Previews13 Apr 2012


Mutai is the outstanding favourite in Boston - PREVIEW

FacebookTwitterEmail

Geoffrey Mutai and Caroline Kilel in Boston (© Victah Sailer)

Geoffrey Mutai is, arguably, the fastest marathoner in the world, and his argument is the jaw-dropping 2:03:02 performance he delivered when everything came together at the 2011 Boston Marathon. Certainly the historic Hopkinton-to-Boston course’s elevation change and start-finish separation make it ineligible for World records precisely because the conditions of last year’s race enable fantastic performances like Mutai’s, but it still requires a talented and well-trained athlete to take advantage of the conditions they find, and Mutai still had to run at the edges of his ability to defeat marathon debutant Moses Mosop last April.


Mutai will return to that course on Monday 16 April, as the Boston Marathon stages its 116th running on the state holiday of Patriots’ Day. The elite women will start just after 9:30 local time, with the elite men and the first of three mass start waves beginning at 10:00.


The BAA Boston Marathon is an IAAF Gold Label Road Race.


MEN's race - Mutai in the driver’s seat


Mutai’s follow-up to his 2011 Boston victory, a 2:05:06 course record at the ING New York City marathon in November, meant his average finishing time in 2011 was 2:04:04, just five seconds slower than the World record 2:03:59 of Haile Gebrselassie’s which stood at the beginning of 2011. So even though Mutai is careful to emphasise that his return to Boston in 2012 should not be expected to match the pyrotechnics of 2011, it’s impossible to look to anyone else as the favorite for this year’s field.


Mutai dismisses talk of records in 2012, emphasising that his goal is simply to win and add a repeat victory to his case to be selected for Kenya’s Olympic team. With two 2011 wins in his book, a second victory in Boston would also put Mutai in a nearly unassailable position to capture the half-million-dollar World Marathon Majors purse at the end of 2012.


Aside from his demonstrated speed, Mutai carries a second advantage in to Boston: his preferred racing tactic, to lay off the lead early and run the closing miles harder than anyone else, is almost perfectly suited to Boston’s course, which features punishing downhills in the early miles and a series of progressively more difficult climbs in Newton, just at the part of the marathon distance where early pacing decisions come back to haunt the unwise or imprudent.


While Mutai will not need to contend this year with Mosop - who runs this Sunday in Rotterdam -  2011 third-place finisher Gebre Gebremariam, the man Mutai supplanted as NYCM champion, will be back in Boston, along with 2010 Boston champion Robert Kiprono Cheruiyot, who held the Boston course record before Mutai’s amazing 2011 run. Wilson Chebet, Wesley Korir and Bernard Kipyego join the list of Kenyans hoping they can find the magic recipe that unlocks sub-2:04 clockings on a course otherwise considered one of the toughest among major marathons.


WOMEN's race - Kilel hopes to break a streak by establishing one


No woman has repeated as Boston Marathon champion since Catherine Ndereba’s 2004-2005 victories, but Caroline Kilel will be trying to break that streak on Monday.
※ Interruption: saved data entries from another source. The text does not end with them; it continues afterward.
theorem witness_FoldIsOrderIndependent : ([[1, 2], [0xFF]] : List (List Byte)).Perm [[0xFF], [1, 2]] := List.Perm.swap _ _ _

theorem witness_ChecksumLaws :
    let s := ready .checksum imageA
    let s' := ready .checksum (hdr 1 ++ [0, 0, 0, 0, 2, 0, 0, 0, 2, 1])
    started .checksum s ∧ started .checksum s' ∧ Parses s.img s.imageLen 1 recordsA ∧ Parses s'.img s'.imageLen 1 recordsA ∧
      payload s.img recordsA = some [1, 2] ∧ payload s'.img recordsA = some [2, 1] ∧ [(1 : Byte), 2].Perm [2, 1] :=
  ⟨by unfold started; decide, by unfold started; decide, ⟨by decide, by decide, by decide, by decide⟩,
    ⟨by decide, by decide, by decide, by decide⟩, by decide, by decide, List.Perm.swap _ _ _⟩

/-- Law (1): no records. Law (2): one byte replaced. -/
theorem witness_ChecksumLaws_more :
    Parses (mem 0 (hdr 0)) 24 0 [] ∧ payload (mem 0 (hdr 0)) [] = some [] ∧
      ([1, 2] : List Byte) = [1] ++ 2 :: [] ∧ ([1, 7] : List Byte) = [1] ++ 7 :: [] ∧
      Parses (mem 0 (hdr 1 ++ [0, 0, 0, 0, 2, 0, 0, 0, 1, 7])) 34 1 recordsA ∧
      payload (mem 0 (hdr 1 ++ [0, 0, 0, 0, 2, 0, 0, 0, 1, 7])) recordsA = some [1, 7] :=
  ⟨⟨by decide, by decide, by decide, by decide⟩, rfl, rfl, rfl, ⟨by decide, by decide, by decide, by decide⟩, by decide⟩

theorem witness_DigestCommand :
    started .digest (readyLen .digest [] 31) ∧ (readyLen .digest [] 31).imageLen < 32 ∧
      started .digest (readyLen .digest [0xAB] 33) ∧ 32 ≤ (readyLen .digest [] 32).imageLen ∧
      Memory.bytes (readyLen .digest [0xAB] 33).img 0 ((readyLen .digest [0xAB] 33).imageLen - 32) = some [0xAB] ∧
      0 < (readyLen .digest [] 33).imageLen - 32 ∧ Table.get (readyLen .digest [] 33).img 0 = none := by
  unfold started
  decide

theorem witness_DigestIsDeterministic :
    let s := readyLen .digest [0xAB] 33
    let s' := readyLen .digest [0xAB, 0xCD] 33
    s.imageLen = s'.imageLen ∧ (∀ a < s.imageLen - 32, Table.get s.img a = Table.get s'.img a) ∧ s.digest = s'.digest ∧
      (at? (exec .digest s) fun t => t.status.toNat) = some 0x0A := by decide

theorem witness_VerifyReportsFindings :
    let s := ready .verify imageA67
    started .verify s ∧ Parses s.img s.imageLen 1 recordsA ∧ payload s.img recordsA = some [1, 2] ∧ 33 ≤ s.imageLen ∧
      Memory.bytes s.img 0 s.imageLen = some imageA67 ∧ imageA67[s.imageLen - 33]? = some 0 :=
  ⟨by unfold started; decide, witness_parses, by decide, by decide, by decide, by decide⟩

theorem witness_TooShortForSlot :
    let s := ready (.reseal false) (hdr 0 ++ List.replicate 8 0)
    needsSlot (.reseal false) ∧ started (.reseal false) s ∧ Parses s.img s.imageLen 0 [] ∧ payload s.img [] = some [] ∧
      s.imageLen < 33 :=
  ⟨trivial, by unfold started; decide, ⟨by decide, by decide, by decide, by decide⟩, rfl, by decide⟩

theorem witness_ResealSucceeds (inplace : Bool) :
    let s := ready (.reseal inplace) imageA67
    started (.reseal inplace) s ∧ Parses s.img s.imageLen 1 recordsA ∧ payload s.img recordsA = some [1, 2] ∧
      33 ≤ s.imageLen ∧ Memory.bytes s.img 0 (s.imageLen - 33) = some imageA ∧
      Table.get s.img (s.imageLen - 33) = some 0 := by
  cases inplace <;>
    exact ⟨by unfold started; decide, witness_parses, by decide, by decide, by decide, by decide⟩

theorem witness_DigestCoversNewChecksum :
    started (.reseal true) (ready (.reseal true) imageA67) ∧
      ∃ t, exec (.reseal true) (ready (.reseal true) imageA67) = .next t ∧ t.status = 0x0A :=
  ⟨by unfold started; decide, _, rfl, by decide⟩

theorem witness_FailedResealLeavesImage :
    started (.reseal false) (ready (.reseal false) (hdr 0)) ∧
      ∃ t, exec (.reseal false) (ready (.reseal false) (hdr 0)) = .next t ∧ t.status ≠ 0x0A :=
  ⟨by unfold started; decide, _, rfl, by decide⟩

theorem witness_WellFormedImage : WellFormedImage (mem 0 imageA67) 67 71 1 recordsA :=
  ⟨by decide, witness_parses, by decide, by decide, by decide⟩

theorem witness_ResealIsIdempotent :
    let s := ready (.reseal false) imageA67
    started (.reseal false) s ∧ WellFormedImage s.img s.imageLen s.cap.toNat 1 recordsA ∧
      ∃ t, exec (.reseal false) s = .next t ∧
        let s' : State := { ready (.reseal true) imageA67 with img := resultBuffer false t }
        started (.reseal true) s' ∧ s'.imageLen = s.imageLen ∧ sameBytes s'.img (resultBuffer false t) s.imageLen :=
  ⟨by unfold started; decide, witness_WellFormedImage, _, rfl, by unfold started; decide, rfl, fun _ _ => rfl⟩

theorem witness_ResealThenVerifyIsClean :
    let s := ready (.reseal true) imageA67
    started (.reseal true) s ∧ WellFormedImage s.img s.imageLen s.cap.toNat 1 recordsA ∧
      ∃ t, exec (.reseal true) s = .next t ∧
        let s' : State := { ready .verify imageA67 with img := resultBuffer true t }
        started .verify s' ∧ s'.imageLen = s.imageLen ∧ sameBytes s'.img (resultBuffer true t) s.imageLen :=
  ⟨by unfold started; decide, witness_WellFormedImage, _, rfl, by unfold started; decide, rfl, fun _ _ => rfl⟩

/-! The sealed image of scenario A, whatever H is. -/

/-- The digest of scenario A with its checksum byte. -/
def digestA : Vector Byte 32 := Config.hash (imageA ++ [0xEC])

/-- Scenario A sealed: slot `0xEC` at 34, trailer from 35. -/
def sealedA : Memory := resealedBuffer (mem 0 imageA67) 67 0xEC digestA

theorem sealedA_sameBytes : sameBytes (mem 0 imageA67) sealedA 34 := fun a ha => by
  rw [sealedA, get_resealedBuffer _ (by decide), if_neg (by omega), if_neg (by omega)]

theorem sealedA_parses : Parses sealedA 67 1 recordsA :=
  witness_parses.congr (sealedA_sameBytes.mono (by decide)) (by decide)

theorem sealedA_payload : payload sealedA recordsA = some [1, 2] := by
  rw [← witness_parses.payload_congr (by decide) (sealedA_sameBytes.mono (by decide))]
  decide

theorem sealedA_slot : Table.get sealedA 34 = some 0xEC := by
  rw [sealedA, get_resealedBuffer _ (by decide), if_pos rfl]

theorem sealedA_before : Memory.bytes sealedA 0 35 = some (imageA ++ [0xEC]) :=
  bytes_before (L := 67) (by decide) (by decide) _ _

theorem sealedA_trailer : Memory.bytes sealedA 35 32 = some digestA.toList := bytes_trailer (L := 67) (by decide) _ _

theorem sealedA_wellFormed : WellFormedImage sealedA 67 71 1 recordsA :=
  ⟨by decide, sealedA_parses, by decide, by decide, by
    rw [show 67 = 35 + 32 from rfl, Memory.bytes_add, sealedA_before, Nat.zero_add, sealedA_trailer]; rfl⟩

/-- Vector V-1: VERIFY of the sealed image ends with STATUS `0x0A`. -/
theorem witness_VerifyCleanMakesResealNoop :
    let s : State := { ready .verify imageA67 with img := sealedA }
    let s' : State := { ready (.reseal false) imageA67 with img := sealedA }
    started .verify s ∧ (∃ t, exec .verify s = .next t ∧ t.status = 0x0A) ∧ started (.reseal false) s' ∧
      s'.imageLen = s.imageLen ∧ sameBytes s'.img s.img s.imageLen := by
  refine ⟨by unfold started; decide, ?_, by unfold started; decide, rfl, fun _ _ => rfl⟩
  rw [exec, execVerify_eq_headWalk,
    headWalk_ok (s := selectTarget .img { ready .verify imageA67 with img := sealedA }) quiet_id sealedA_parses
      (fun _ => sealedA_payload), slotCheck, if_neg (by rw [afterWalk_imageLen quiet_id]; decide),
    verifyTrailer_ok (by rw [afterWalk_target quiet_id, afterWalk_imageLen quiet_id]; exact sealedA_slot)
      (by rw [afterWalk_target quiet_id, afterWalk_imageLen quiet_id]; exact sealedA_before)
      (by rw [afterWalk_target quiet_id, afterWalk_imageLen quiet_id]; exact sealedA_trailer)]
  refine ⟨_, rfl, ?_⟩
  have h : checksumOf [1, 2] = 0xEC := by decide
  simp only [verified, afterWalk_acc]
  rw [show (afterWalk true id 1 recordsA [1, 2] (selectTarget .img { ready .verify imageA67 with img := sealedA })).status = 0x01 from
    by decide, statusOk_findings, if_neg (by rw [h]; simp), if_neg (by simp [digestA])]
  decide

/-- Scenario D: data byte 32 of the sealed image, `0x01`, zeroed. -/
theorem witness_EditThenReseal :
    let s : State := { ready (.reseal false) imageA67 with img := Table.set sealedA 32 0 }
    started (.reseal false) s ∧ WellFormedImage sealedA s.imageLen s.cap.toNat 1 recordsA ∧
      payload sealedA recordsA = some [1, 2] ∧ Table.get sealedA (s.imageLen - 33) = some (checksumOf [1, 2]) ∧
      Memory.bytes sealedA 0 (s.imageLen - 32) = some (imageA ++ [0xEC]) ∧
      Memory.bytes sealedA (s.imageLen - 32) 32 = some (Config.hash (imageA ++ [0xEC])).toList ∧ isDataByte recordsA 32 ∧
      Table.get sealedA 32 = some 1 ∧ s.img = Table.set sealedA 32 0 := by
  refine ⟨by unfold started; decide, sealedA_wellFormed, sealedA_payload, sealedA_slot, sealedA_before, sealedA_trailer,
    ⟨_, List.mem_singleton.2 rfl, by decide, by decide⟩, ?_, rfl⟩
  rw [← sealedA_sameBytes 32 (by decide)]
  decide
To do so, she will have to better one of the deeper women’s fields in recent Boston memory. Kilel will not have to face Desiree Davila, the American who kept the race in doubt until the 42 kilometre mark, as Davila duplicated that runner-up finish at the U.S. Olympic team trials in January.


However, 2011’s tight finish, with several athletes in contention until very late in the race, has been characteristic of Boston in recent years, with two seconds the average margin of victory over the last four years. That makes the presence of third-place finisher Sharon Cherop and fourth-place finisher Caroline Rotich significant.


Rita Jeptoo will join Kilel as the only other woman at the start to have crossed the Boyleston Street finish line first; she won in 2006.


Perhaps more threatening to Kilel is the Boston debut of Firehiwot Dado, the surprise winner of the 2011 ING New York City Marathon and another runner whose trajectory recently has been nothing but up.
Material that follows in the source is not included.